Adversity may not equal trauma. Or it may. 

Added to that dare I suggest the environment they then find themselves in once adopted, empathic informed parents in supportive education environments will surely skew the risks again. Un empathic parents struggling with behaviour will have another impact on risks.

This was all provoked by a question on social media asking if all adopted children will experience mental ill health. An avalanche of responses ensued with lots of certainties expressed, people with lived experience speaking in certain terms countered by people with lived experience that was the exact opposite. Those who's second cousins best friend knew an adoptee that's fine and never even had a grumpy day, countered by someone else who knew someone else whose life was blighted. All trying to find some sort of certainty.

It's was a madness of anecdote, self taught certainty, wisdom, knowledge, passion, anger and all the usual social media comment frenzy. 

I look at my, remarkable, children who have overcome unfathomable adversity and they cannot be reduced to a simple equation,  A + B does not equal C. Adoption + Child = Mental Ill Health, it's much more complicated than that. 
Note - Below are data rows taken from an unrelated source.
-- ==== Sys2Proof/Certificates/Slice0/Obligations.lean ====
section
/-! DEFINITION. The statements about the model, for the provers: what a step is, what every command keeps, and what the commands of
each family do. A clause about a command has the form: where the state and the operands meet its hypotheses, the command runs to a next
state (`Runs`), of which the clause says what the spec's rules give. -/

open Sys2Proof Sys2Proof.Machine

/-! ## The machine -/

/-- A step takes the command at the front of the queue and runs it with the queue's rest. -/
def Obligations.StepRunsFront : Prop :=
  ∀ (c : Instr) (rest : List Instr) (s : State), step { s with pending := c :: rest } = exec c { s with pending := rest }

/-- With no command waiting a nanosecond passes: the model's own choice of what an idle step does (log entry 6). With PWRGOOD low only
the clock moves. -/
def Obligations.IdleStepPassesTime : Prop :=
  ∀ s : State, s.pending = [] →
    ∃ t, step s = .next t ∧ t.now = s.now + 1 ∧ t.pending = [] ∧ (s.svc.pwrgood = false → t = { s with now := s.now + 1 })

/-- Every command answers a next state in every state: none ends in a fault or a refusal. -/
def Obligations.NoCommandStops : Prop := ∀ (c : Instr) (s : State), ∃ t, exec c s = .next t

/-- The state right after reset: every register field reads its reset value, device memory reads 0 (the model's choice, log entry 4),
nothing is resident or in flight, and PWRGOOD is low. -/
def Obligations.ResetState : Prop :=
  (∀ d f, State.reset.rd d f = f.rst) ∧ (∀ a, State.reset.mbyte a = 0) ∧ State.reset.pending = [] ∧ State.reset.out = [] ∧
  State.reset.running = none ∧ State.reset.store.owners = [] ∧ State.reset.queues = [] ∧ State.reset.ops = [] ∧
  (∀ d, (State.reset.die d).polders = []) ∧ State.reset.svc.pwrgood = false

/-- The state right after reset has the invariant. -/
def Obligations.ResetHasInvariant : Prop := State.reset.inv

/-- Every step keeps the invariant: register fields listed by strictly rising key, and device memory in its canonical form. -/
def Obligations.StepKeepsInvariant : Prop := ∀ s t : State, s.inv → step s = .next t → t.inv

/-- A command changes only the groups of state that it touches; every other group stands as it was. So every byte of device memory
stands as it was after a command that does not touch device memory. -/
def Obligations.CommandTouchesOnlyItsGroups : Prop :=
  (∀ (c : Instr) (s t : State) (g : Grp), exec c s = .next t → g ∉ touched c → same g s t) ∧
  (∀ (c : Instr) (s t : State), .mem ∉ touched c → exec c s = .next t → ∀ a, t.mbyte a = s.mbyte a)

/-- No command changes the part, the serial number, the stepping, the root key, the clock or the queue; so a step takes exactly the
command at the front. -/
def Obligations.CommandKeepsIdentity : Prop :=
  ∀ (c : Instr) (s t : State), exec c s = .next t →
    t.part = s.part ∧ t.serial = s.serial ∧ t.stepping = s.stepping ∧ t.rootKey = s.rootKey ∧ t.now = s.now ∧ t.pending = s.pending

/-- A register field reads what was written to it, cut to its width, and every field at another place reads as before. Device memory
reads what was stored, and every byte outside the stored range reads as before. Both keep the invariant. -/
def Obligations.WritesReadBack : Prop :=
  (∀ (s : State) (d : Die) (f : Fld) (v : Nat), s.inv →
    (s.wr d f v).rd d f = v % 2 ^ f.w ∧ (s.wr d f v).inv ∧ ∀ e g, fkey e g ≠ fkey d f → (s.wr d f v).rd e g = s.rd e g) ∧
  (∀ (s : State) (a : Nat) (bs : List Byte) (p : Bool), s.inv →
    (s.mstore a bs p).inv ∧ (s.mstore a bs p).mread a bs.length = bs ∧
    ∀ x, (x < a ∨ a + bs.length ≤ x) → (s.mstore a bs p).mbyte x = s.mbyte x)

/-! ## Images and the store (02_structure_image.md) -/

/-- TOKEN_ACQUIRE, TOKEN_RELEASE and TOKEN_LEASE_EXPIRY: a free token goes to the requester with a lease of 30 s, which its holder
renews; another requester is told IMS_BUSY and nothing else changes; the holder, or the lease's end, frees it. -/
def Obligations.TokenHasOneHolder : Prop :=
  ∀ (s : State) (rq : Requester), s.inv → s.imsWarden rq →
    let holds := s.rd .a IMS.TOKEN.OWNER_CLASS = rqClass rq ∧ s.rd .a IMS.TOKEN.OWNER_FN = rqFn rq
    let token := [(Die.a, IMS.TOKEN.OWNER_CLASS), (.a, IMS.TOKEN.OWNER_FN), (.a, IMS.LEASE.REMAIN_MS)]
    let status := [(Die.a, IMS.CMD_STATUS.BUSY), (.a, IMS.CMD_STATUS.DONE), (.a, IMS.CMD_STATUS.CODE), (.a, IMS.CMD_STATUS.DETAIL)]
    (s.rd .a IMS.TOKEN.OWNER_CLASS = 0 ∨ holds → Runs (.tokenAcquire rq) s (fun t =>
      t.rd .a IMS.TOKEN.OWNER_CLASS = rqClass rq ∧ t.rd .a IMS.TOKEN.OWNER_FN = rqFn rq ∧ t.rd .a IMS.LEASE.REMAIN_MS = 30000 ∧
      t.ims.leaseEnd = s.now + 30000000000 ∧ onlyFields token s t)) ∧
    (s.rd .a IMS.TOKEN.OWNER_CLASS ≠ 0 ∧ ¬ holds → Runs (.tokenAcquire rq) s (fun t =>
      t.rd .a IMS.CMD_STATUS.CODE = 0x71 ∧ t.rd .a IMS.CMD_STATUS.DETAIL = 0 ∧ t.ims = s.ims ∧ onlyFields status s t)) ∧
    (holds → Runs (.tokenRelease rq) s (fun t => t.rd .a IMS.TOKEN.OWNER_CLASS = 0 ∧ t.rd .a IMS.TOKEN.OWNER_FN = 0 ∧ onlyFields token s t)) ∧
    (¬ holds → Runs (.tokenRelease rq) s (fun t => t = s)) ∧
    (s.rd .a IMS.TOKEN.OWNER_CLASS ≠ 0 ∧ s.ims.leaseEnd ≤ s.now →
      Runs .tokenLeaseExpiry s (fun t => t.rd .a IMS.TOKEN.OWNER_CLASS = 0 ∧ onlyFields token s t)) ∧
    (s.rd .a IMS.TOKEN.OWNER_CLASS = 0 ∨ s.now < s.ims.leaseEnd → Runs .tokenLeaseExpiry s (fun t => t = s))

/-- INSTALL, VERIFY and APPLY of an image that passes every check end with OK: INSTALL writes the four steps into the store's inactive
slot and its journal, VERIFY changes nothing there, and APPLY, once QUIESCED, puts the image's structure in force. -/
def Obligations.ImageCommandsComplete : Prop :=
  ∀ (s : State) (rq : Requester) (host : List Byte), s.inv → s.imsWarden rq → s.rd .a IMS.CMD_STATUS.BUSY = 0 → s.mayHold rq = true →
    let ended := fun (t : State) => t.rd .a IMS.CMD_STATUS.BUSY = 0 ∧ t.rd .a IMS.CMD_STATUS.DONE = 1 ∧ t.rd .a IMS.CMD_STATUS.CODE = 0 ∧
      t.rd .a IMS.CMD_STATUS.DETAIL = 0
    let slot := match s.bootSelect.1 with | some r => 3 - r.slot.toNat | none => 1
    let b := s.source rq 0 host
    (s.verifyImage b = 0 → s.store.lastSeq + 1 ≤ 0xFFFFFFFE → Runs (.install rq 0 host none) s (fun t =>
      ended t ∧ t.store = s.store.installSteps slot (s.store.lastSeq + 1) 4 (b.take (imageLen b)) ∧ t.rd .a IMS.CMD_STATUS.STEP = 4)) ∧
    (∀ src : Fin 4, src.val ≤ 2 → s.checkSource src.val (s.source rq src.val host) = 0 → Runs (.verify rq src host) s (fun t =>
      ended t ∧ t.store = s.store ∧ t.running = s.running)) ∧
    (∀ src : Fin 4, src.val ≤ 2 → s.checkSource src.val (s.source rq src.val host) ≠ 0 → Runs (.verify rq src host) s (fun t =>
      t.rd .a IMS.CMD_STATUS.CODE = 0x22 ∧ t.rd .a IMS.CMD_STATUS.DONE = 1 ∧ t.store = s.store ∧ t.running = s.running)) ∧
    (∀ src : Fin 4, src.val ≤ 2 → s.checkSource src.val (s.source rq src.val host) = 0 → s.rd .a IMS.QUIESCE.STATE = 2 →
      Runs (.apply rq src host) s (fun t => ended t ∧ t.running = some (s.structureOf (s.source rq src.val host)))) ∧
    (∀ src : Fin 4, src.val ≤ 2 → s.rd .a IMS.QUIESCE.STATE ≠ 2 → Runs (.apply rq src host) s (fun t =>
      t.rd .a IMS.CMD_STATUS.CODE = 0x22 ∧ t.rd .a IMS.CMD_STATUS.DETAIL = 0x05 ∧ t.running = s.running))

/-- ENROL_KEY, REVOKE_KEY, RAISE_EPOCH and SET_BOOT_POLICY, from a requester that may hold the token, while no IMS command runs. A control
record that fails a check is refused with the detail of the first of these that it fails: the format, the scope, the signature, the
counter, and then the rule of its command. One that passes them all sets CODE OK, and writes its effect and its counter into the store;
where a word reads back otherwise, the command ends with WRITE_VERIFY, and the store is as it was or as after the effect. A SRC that is not
allowed, and an ARG of 3, are COMMAND_INVALID. Without an owner key SET_BOOT_POLICY takes no record. A refused command leaves the store as it
was, and each of them writes no register field but those of `imsFields`. While another requester holds the token the command ends with
IMS_BUSY, and while one runs it is ignored. -/
def Obligations.ControlRecordsTakeEffect : Prop :=
  ∀ (s : State) (rq : Requester) (host : List Byte), s.inv → s.imsWarden rq →
    let b := s.source rq 0 host
    let st := s.store
    let fails := fun (kind : Nat) =>
      if recordFormat b kind = false then 0x03
      else if le b 16 16 ≠ 0 ∧ le b 16 16 ≠ s.serial then 0x09
      else if s.recordSigned b kind = false then 0x01
      else if le b 8 8 ≤ st.control then 0x0E
      else 0
    let ends := fun (code detail : Nat) (t : State) => t.rd .a IMS.CMD_STATUS.BUSY = 0 ∧ t.rd .a IMS.CMD_STATUS.DONE = 1 ∧
      t.rd .a IMS.CMD_STATUS.CODE = code ∧ t.rd .a IMS.CMD_STATUS.DETAIL = detail ∧ onlyFields imsFields s t
    let refused := fun (c : Instr) (detail : Nat) => Runs c s (fun t => ends 0x22 detail t ∧ t.store = st)
    let effect := fun (c : Bool → Instr) (st' : Store) => Runs (c true) s (fun t => ends 0 0 t ∧ t.store = st') ∧
      Runs (c false) s (fun t => ends 0x22 0x0A t ∧ (t.store = st ∨ t.store = st'))
    let plain := fun (src : Fin 4) (v : Bool) => [(Instr.enrolKey rq src host v, 1), (.revokeKey rq src host v, 2), (.raiseEpoch rq src host v, 3)]
    let forms := fun (src : Fin 4) (v : Bool) => plain src v ++ (List.finRange 4).map (fun a => (.setBootPolicy rq src a host v, 4))
    (s.rd .a IMS.CMD_STATUS.BUSY = 1 → ∀ src v, ∀ c ∈ forms src v, Runs c.1 s (fun t => t = s)) ∧
    (s.rd .a IMS.CMD_STATUS.BUSY = 0 → s.mayHold rq = false → ∀ src v, ∀ c ∈ forms src v,
      Runs c.1 s (fun t => ends 0x71 0 t ∧ t.store = st ∧ t.ims = s.ims)) ∧
    (s.rd .a IMS.CMD_STATUS.BUSY = 0 → s.mayHold rq = true →
      (∀ src v, src ≠ 0 → ∀ c ∈ plain src v, refused c.1 0x0D) ∧
      (∀ src arg v, arg = 3 ∨ (src ≠ 0 ∧ st.owners ≠ []) → refused (.setBootPolicy rq src arg host v) 0x0D) ∧
      (∀ v, ∀ c ∈ plain 0 v, fails c.2 ≠ 0 → refused c.1 (fails c.2)) ∧
      (∀ v, fails 1 = 0 → subjectKey b ∈ st.owners ∨ 4 ≤ st.owners.length → refused (.enrolKey rq 0 host v) 0x0C) ∧
      (fails 1 = 0 → subjectKey b ∉ st.owners → st.owners.length < 4 →
        effect (.enrolKey rq 0 host) { st with keys := putKey (subjectKey b) st.keys, control := le b 8 8 }) ∧
      (∀ v, fails 2 = 0 → st.owners.find? (fun k => keyId k == cut b 32 16) = none ∨ st.owners.length ≤ 1 →
        refused (.revokeKey rq 0 host v) 0x0C) ∧
      (∀ k, fails 2 = 0 → st.owners.find? (fun k => keyId k == cut b 32 16) = some k → 1 < st.owners.length →
        effect (.revokeKey rq 0 host) { st with keys := st.keys.map (fun x => if x = some k then none else x), control := le b 8 8 }) ∧
      (∀ v, fails 3 = 0 → le b 6 2 < st.minEpoch → refused (.raiseEpoch rq 0 host v) 0x08) ∧
      (fails 3 = 0 → st.minEpoch ≤ le b 6 2 → effect (.raiseEpoch rq 0 host) { st with minEpoch := le b 6 2, control := le b 8 8 }) ∧
      (∀ arg : Fin 4, arg ≠ 3 → st.owners ≠ [] →
        (∀ v, fails 4 ≠ 0 → refused (.setBootPolicy rq 0 arg host v) (fails 4)) ∧
        (∀ v, fails 4 = 0 → le b 5 1 ≠ arg.val → refused (.setBootPolicy rq 0 arg host v) 0x0D) ∧
        (fails 4 = 0 → le b 5 1 = arg.val → effect (.setBootPolicy rq 0 arg host) { st with policy := arg.val, control := le b 8 8 })) ∧
      (∀ src arg : Fin 4, arg ≠ 3 → st.owners = [] → effect (.setBootPolicy rq src arg host) { st with policy := arg.val }))

/-- Quiesce, the feature floor and the scrub: QUIESCE_REQ moves RUNNING to DRAINING; QUIESCED is entered when the conditions have held
for 100 µs; a floor above V, or one that lowers it outside QUIESCED, is ignored and sets REJECT; a scrub, 24 hours after the last, adds the
words that it corrected, and those beyond correction, to its saturating counts. -/
def Obligations.QuiesceFloorAndScrub : Prop :=
  ∀ (s : State) (rq : Requester), s.inv → s.imsWarden rq →
    (s.rd .a IMS.QUIESCE.STATE = 0 → Runs (.quiesceReq rq) s (fun t =>
      t.rd .a IMS.QUIESCE.REQ = 1 ∧ t.rd .a IMS.QUIESCE.STATE = 1 ∧ t.rd .a IMS.QUIESCE.BLOCKER = s.blocker ∧
      t.ims.quietSince = (if s.blocker = 0 then some s.now else none) ∧
      onlyFields [(.a, IMS.QUIESCE.REQ), (.a, IMS.QUIESCE.STATE), (.a, IMS.QUIESCE.BLOCKER)] s t)) ∧
    (∀ q, s.ims.quietSince = some q → s.rd .a IMS.QUIESCE.STATE = 1 → s.blocker = 0 → q + 100000 ≤ s.now →
      (∀ a, s.ims.lastArrival = some a → a < q) → Runs .quiesceEntered s (fun t =>
        t.rd .a IMS.QUIESCE.STATE = 2 ∧ t.rd .a IMS.QUIESCE.BLOCKER = 0 ∧ onlyFields [(.a, IMS.QUIESCE.STATE), (.a, IMS.QUIESCE.BLOCKER)] s t)) ∧
    (∀ q, s.ims.quietSince = some q → s.now < q + 100000 → Runs .quiesceEntered s (fun t => t = s)) ∧
    (∀ v : Fin 16, s.rd .a IMS.VERSION.V < v.val ∨ (v.val < s.rd .a IMS.FEATURE_FLOOR.FLOOR ∧ s.rd .a IMS.QUIESCE.STATE ≠ 2) →
      Runs (.featureFloorWrite rq v) s (fun t => t.rd .a IMS.FEATURE_FLOOR.REJECT = 1 ∧ onlyFields [(.a, IMS.FEATURE_FLOOR.REJECT)] s t)) ∧
    (∀ v : Fin 16, v.val ≤ s.rd .a IMS.VERSION.V → s.rd .a IMS.FEATURE_FLOOR.FLOOR ≤ v.val ∨ s.rd .a IMS.QUIESCE.STATE = 2 →
      Runs (.featureFloorWrite rq v) s (fun t => t.rd .a IMS.FEATURE_FLOOR.FLOOR = v.val ∧ onlyFields [(.a, IMS.FEATURE_FLOOR.FLOOR)] s t)) ∧
    (∀ corrected lost : List (BitVec 23), s.ims.scrubAt ≤ s.now → Runs (.storeScrub corrected lost) s (fun t =>
      t.rd .a IMS.SCRUB_STATUS.CORRECTED = min (s.rd .a IMS.SCRUB_STATUS.CORRECTED + scrubCount (corrected.filter (fun w => !lost.contains w))) 0xFFFF ∧
      t.rd .a IMS.SCRUB_STATUS.UNCORRECTABLE = min (s.rd .a IMS.SCRUB_STATUS.UNCORRECTABLE + scrubCount lost) 0xFFFF ∧
      t.ims.scrubAt = s.now + 86400 * 10 ^ 9 ∧ t.store = s.store ∧
      onlyFields [(.a, IMS.SCRUB_STATUS.CORRECTED), (.a, IMS.SCRUB_STATUS.UNCORRECTABLE)] s t)) ∧
    (∀ corrected lost : List (BitVec 23), s.now < s.ims.scrubAt → Runs (.storeScrub corrected lost) s (fun t => t = s))
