-- ==== Sys2Proof/Laws/KeepXlu.lean ====
section
/-! SUPPORT. The operations of Xlu.lean keep what the operations on registers and memory keep. -/

namespace Sys2Proof.Machine

set_option linter.all false
set_option linter.unusedTactic false
set_option linter.unreachableTactic false

variable {K : Grp → Bool} {P : State → Prop}

theorem State.modXlu_keeps (s : State) (d : Die) (f : Xlu → Xlu) (hs : Holds K P s) (hk_xlu : K .xlu = false) :
    Holds K P (State.modXlu s d f) := by
  unfold State.modXlu
  try dsimp only
  with_reducible repeat' first
   
    | (intro g x hg; cases g <;> first | exact absurd (hk_xlu.symm.trans hg) (by decide) | (with_unfolding_all exact dieSame_refl _ _) | (simp only [dieSame, and_self]))
    | intro _ | assumption | apply State.modDie_keeps | dsimp only

theorem State.xFault_keeps (s : State) (d : Die) (remote : Bool) (polder : Nat) (key : Nat) (va : Nat) (reason : Nat)
    (hs : Holds K P s) (hk_regs : K .regs = false) :
    Holds K P (State.xFault s d remote polder key va reason) := by
  unfold State.xFault
  try dsimp only
  with_reducible repeat' first
    | intro _ | assumption | apply State.bump_keeps | apply State.wrs_keeps | apply Holds.ite | split | dsimp only

theorem State.startWalk_keeps (s : State) (d : Die) (w : Walk) (hs : Holds K P s) (hk_out : K .out = false)
    (hk_regs : K .regs = false) (hk_xlu : K .xlu = false) :
    Holds K P (State.startWalk s d w) := by
  unfold State.startWalk
  try dsimp only
  with_reducible repeat' first
    | intro _ | assumption | apply State.modXlu_keeps | apply State.when_keeps | apply State.bump_keeps | apply State.hread_keeps
    | apply Holds.ite | apply Holds.foldl | split | dsimp only

theorem State.startAts_keeps (s : State) (d : Die) (r : Region) (va : Nat) (spec : Bool) (key : Nat) (remote : Bool)
    (hs : Holds K P s) (hk_out : K .out = false) (hk_regs : K .regs = false) (hk_xlu : K .xlu = false) :
    Holds K P (State.startAts s d r va spec key remote) := by
  unfold State.startAts
  try dsimp only
  with_reducible repeat' first
    | intro _ | assumption | apply State.emit_keeps | apply State.modXlu_keeps | apply State.bump_keeps | apply Holds.ite | split
    | dsimp only

theorem State.miss_keeps (s : State) (d : Die) (polder : Nat) (m : XMiss) (hs : Holds K P s) (hk_regs : K .regs = false)
    (hk_xlu : K .xlu = false) :
    Holds K P (State.miss s d polder m) := by
  unfold State.miss
  try dsimp only
  with_reducible repeat' first
    | intro _ | assumption | apply State.modXlu_keeps | apply State.event_keeps | apply State.bump_keeps | apply Holds.ite | split
    | dsimp only

theorem State.missOver_keeps (s : State) (d : Die) (m : XMiss) (hs : Holds K P s) (hk_xlu : K .xlu = false) :
    Holds K P (State.missOver s d m) := by
  unfold State.missOver
  try dsimp only
  with_reducible repeat' first
    | intro _ | assumption | apply State.modXlu_keeps | apply Holds.ite | split | dsimp only

theorem State.lookupPage_keeps (s : State) (d : Die) (r : Region) (va : Nat) (a : Acs) (remote : Bool) (key : Nat)
    (hs : Holds K P s) (hk_out : K .out = false) (hk_regs : K .regs = false) (hk_xlu : K .xlu = false) :
    Holds K P (State.lookupPage s d r va a remote key).1 := by
  unfold State.lookupPage
  try dsimp only
  with_reducible repeat' first
    | intro _ | assumption | apply State.modXlu_keeps | apply State.missOver_keeps | apply State.bump_keeps | apply State.miss_keeps
    | apply State.startAts_keeps | apply State.startWalk_keeps | apply Holds.ite | apply Holds.ite1
    | refine Holds.of_fst (by assumption) ?_ | split | dsimp only

theorem State.xlateAt_keeps (s : State) (d : Die) (r : Region) (o : Nat) (a : Acs) (remote : Bool) (key : Nat) (n : Nat)
    (hs : Holds K P s) (hk_out : K .out = false) (hk_regs : K .regs = false) (hk_xlu : K .xlu = false) :
    Holds K P (State.xlateAt s d r o a remote key n).1 := by
  unfold State.xlateAt
  try dsimp only
  with_reducible repeat' first
    | intro _ | assumption | apply State.lookupPage_keeps | apply Holds.ite | apply Holds.ite1
    | refine Holds.of_fst (by assumption) ?_ | split | dsimp only
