theorem State.recvFault_keeps (s : State) (d : Die) (i : Nat) (o : WOp) (k : Nat) (hs : Holds K P s) (hk_ops : K .ops = false)
    (hk_regs : K .regs = false) :
    Holds K P (State.recvFault s d i o k) := by
  unfold State.recvFault
  try dsimp only
  with_reducible repeat' first
    | intro _ | assumption | apply State.endOp_keeps | apply State.xFault_keeps | dsimp only

theorem State.finishCopy_keeps (s : State) (d : Die) (i : Nat) (hs : Holds K P s) (hk_accesses : K .accesses = false)
    (hk_dmem : K .dmem = false) (hk_hag : K .hag = false) (hk_hold : K .hold = false) (hk_mem : K .mem = false)
    (hk_ops : K .ops = false) (hk_out : K .out = false) (hk_regs : K .regs = false) (hk_tmu : K .tmu = false)
    (hk_xlu : K .xlu = false) :
    Holds K P (State.finishCopy s d i) := by
  unfold State.finishCopy
  try dsimp only
  with_reducible repeat' first
    | intro _ | assumption | apply State.modTmu_keeps | apply State.dropUx_keeps | apply State.deliver_keeps
    | apply State.recvFault_keeps | apply State.endRecv_keeps | apply Holds.ite | apply Holds.ite1
    | refine Holds.of_fst (by assumption) ?_ | split | dsimp only

theorem State.keepUx_keeps (s : State) (d : Die) (q : Nat) (i : Nat) (u : Ux) (hs : Holds K P s)
    (hk_accesses : K .accesses = false) (hk_dmem : K .dmem = false) (hk_hag : K .hag = false) (hk_hold : K .hold = false)
    (hk_mem : K .mem = false) (hk_ops : K .ops = false) (hk_out : K .out = false) (hk_reads : K .reads = false)
    (hk_regs : K .regs = false) (hk_sluice : K .sluice = false) (hk_tmu : K .tmu = false) (hk_xlu : K .xlu = false) :
    Holds K P (State.keepUx s d q i u) := by
  unfold State.keepUx
  try dsimp only
  with_reducible repeat' first
    | intro _ | assumption | apply State.modOp_keeps | apply State.unplace_keeps | apply State.modUx_keeps
    | apply State.modTmu_keeps | apply State.when_keeps | apply State.tagMatched_keeps | dsimp only

theorem State.takeUx_keeps (s : State) (d : Die) (q : Nat) (i : Nat) (o : WOp) (u : Ux) (hs : Holds K P s)
    (hk_accesses : K .accesses = false) (hk_dmem : K .dmem = false) (hk_free : K .free = false) (hk_hag : K .hag = false)
    (hk_hold : K .hold = false) (hk_mem : K .mem = false) (hk_ops : K .ops = false) (hk_out : K .out = false)
    (hk_reads : K .reads = false) (hk_regs : K .regs = false) (hk_sluice : K .sluice = false) (hk_tmu : K .tmu = false)
    (hk_xlu : K .xlu = false) :
    Holds K P (State.takeUx s d q i o u) := by
  unfold State.takeUx
  try dsimp only
  with_reducible repeat' first
    | intro _ | assumption | apply State.startPull_keeps | apply State.modOp_keeps | apply State.unplace_keeps
    | apply State.dropUx_keeps | apply State.when_keeps | apply State.keepUx_keeps | apply State.finishCopy_keeps | apply Holds.ite
    | split | dsimp only

theorem State.postRecv_keeps (s : State) (d : Die) (i : Nat) (o : WOp) (hs : Holds K P s) (hk_ops : K .ops = false)
    (hk_regs : K .regs = false) (hk_tmu : K .tmu = false) :
    Holds K P (State.postRecv s d i o) := by
  unfold State.postRecv
  try dsimp only
  with_reducible repeat' first
    | intro _ | assumption | apply State.place_keeps | apply State.modTmu_keeps | apply State.modOp_keeps | dsimp only

theorem State.decideRecv_keeps (s : State) (d : Die) (i : Nat) (o : WOp) (hs : Holds K P s)
    (hk_accesses : K .accesses = false) (hk_dmem : K .dmem = false) (hk_free : K .free = false) (hk_hag : K .hag = false)
    (hk_hold : K .hold = false) (hk_mem : K .mem = false) (hk_ops : K .ops = false) (hk_out : K .out = false)
    (hk_reads : K .reads = false) (hk_regs : K .regs = false) (hk_sluice : K .sluice = false) (hk_tmu : K .tmu = false)
    (hk_xlu : K .xlu = false) :
    Holds K P (State.decideRecv s d i o) := by
  unfold State.decideRecv
  try dsimp only
  with_reducible repeat' first
    | intro _ | assumption | apply State.takeUx_keeps | apply State.postRecv_keeps | split | dsimp only

theorem State.tmuRefusal_keeps (s : State) (d : Die) (polder : Nat) (reason : Nat) (hs : Holds K P s)
    (hk_regs : K .regs = false) :
    Holds K P (State.tmuRefusal s d polder reason) := by
  unfold State.tmuRefusal
  try dsimp only
  with_reducible repeat' first
    | intro _ | assumption | apply State.wrs_keeps | dsimp only

theorem execTrecv_keeps (i : Nat) (s : State) (hs : Holds K P s) (hk_accesses : K .accesses = false)
    (hk_dmem : K .dmem = false) (hk_free : K .free = false) (hk_hag : K .hag = false) (hk_hold : K .hold = false)
    (hk_mem : K .mem = false) (hk_ops : K .ops = false) (hk_out : K .out = false) (hk_reads : K .reads = false)
    (hk_regs : K .regs = false) (hk_sluice : K .sluice = false) (hk_tmu : K .tmu = false) (hk_xlu : K .xlu = false) :
    HoldsO K P (execTrecv i s) := by
  unfold execTrecv
  try dsimp only
  with_reducible repeat' first
    | intro _ | assumption | apply State.opFault_keeps | apply State.endOp_keeps | apply State.tmuRefusal_keeps
    | apply State.bump_keeps | apply State.withLookup_keeps | apply State.decideRecv_keeps | apply Holds.ite | apply HoldsO.next
    | split | dsimp only

theorem execTmrecv_keeps (i : Nat) (s : State) (hs : Holds K P s) (hk_accesses : K .accesses = false)
    (hk_dmem : K .dmem = false) (hk_free : K .free = false) (hk_hag : K .hag = false) (hk_hold : K .hold = false)
    (hk_mem : K .mem = false) (hk_ops : K .ops = false) (hk_out : K .out = false) (hk_reads : K .reads = false)
    (hk_regs : K .regs = false) (hk_sluice : K .sluice = false) (hk_tmu : K .tmu = false) (hk_xlu : K .xlu = false) :
    HoldsO K P (execTmrecv i s) := by
  unfold execTmrecv
  try dsimp only
  with_reducible repeat' first
    | intro _ | assumption | apply State.opFault_keeps | apply State.endOp_keeps | apply State.takeUx_keeps | apply Holds.ite
    | apply HoldsO.next | split | dsimp only

theorem State.decideProbe_keeps (s : State) (d : Die) (q : Nat) (i : Nat) (o : WOp) (hs : Holds K P s)
    (hk_ops : K .ops = false) (hk_tmu : K .tmu = false) :
    Holds K P (State.decideProbe s d q i o) := by
  unfold State.decideProbe
  try dsimp only
  with_reducible repeat' first
    | intro _ | assumption | apply State.endOp_keeps | apply State.modOp_keeps | apply State.modUx_keeps | apply State.unplace_keeps
    | apply Holds.ite | split | dsimp only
However, there's enough stigma and mythologies around children who've come through the care system and into adoption that we can scrap the inevitability of doom narrative as a starting point.  

The madness of social media is that it thrives in the frenzy of absolutes and that's the crux of of this post.
After 20 years parenting in this world is my absolute belief that there are no absolutes other than all adopted children have experienced adversity. Beyond that is...............well uncertain.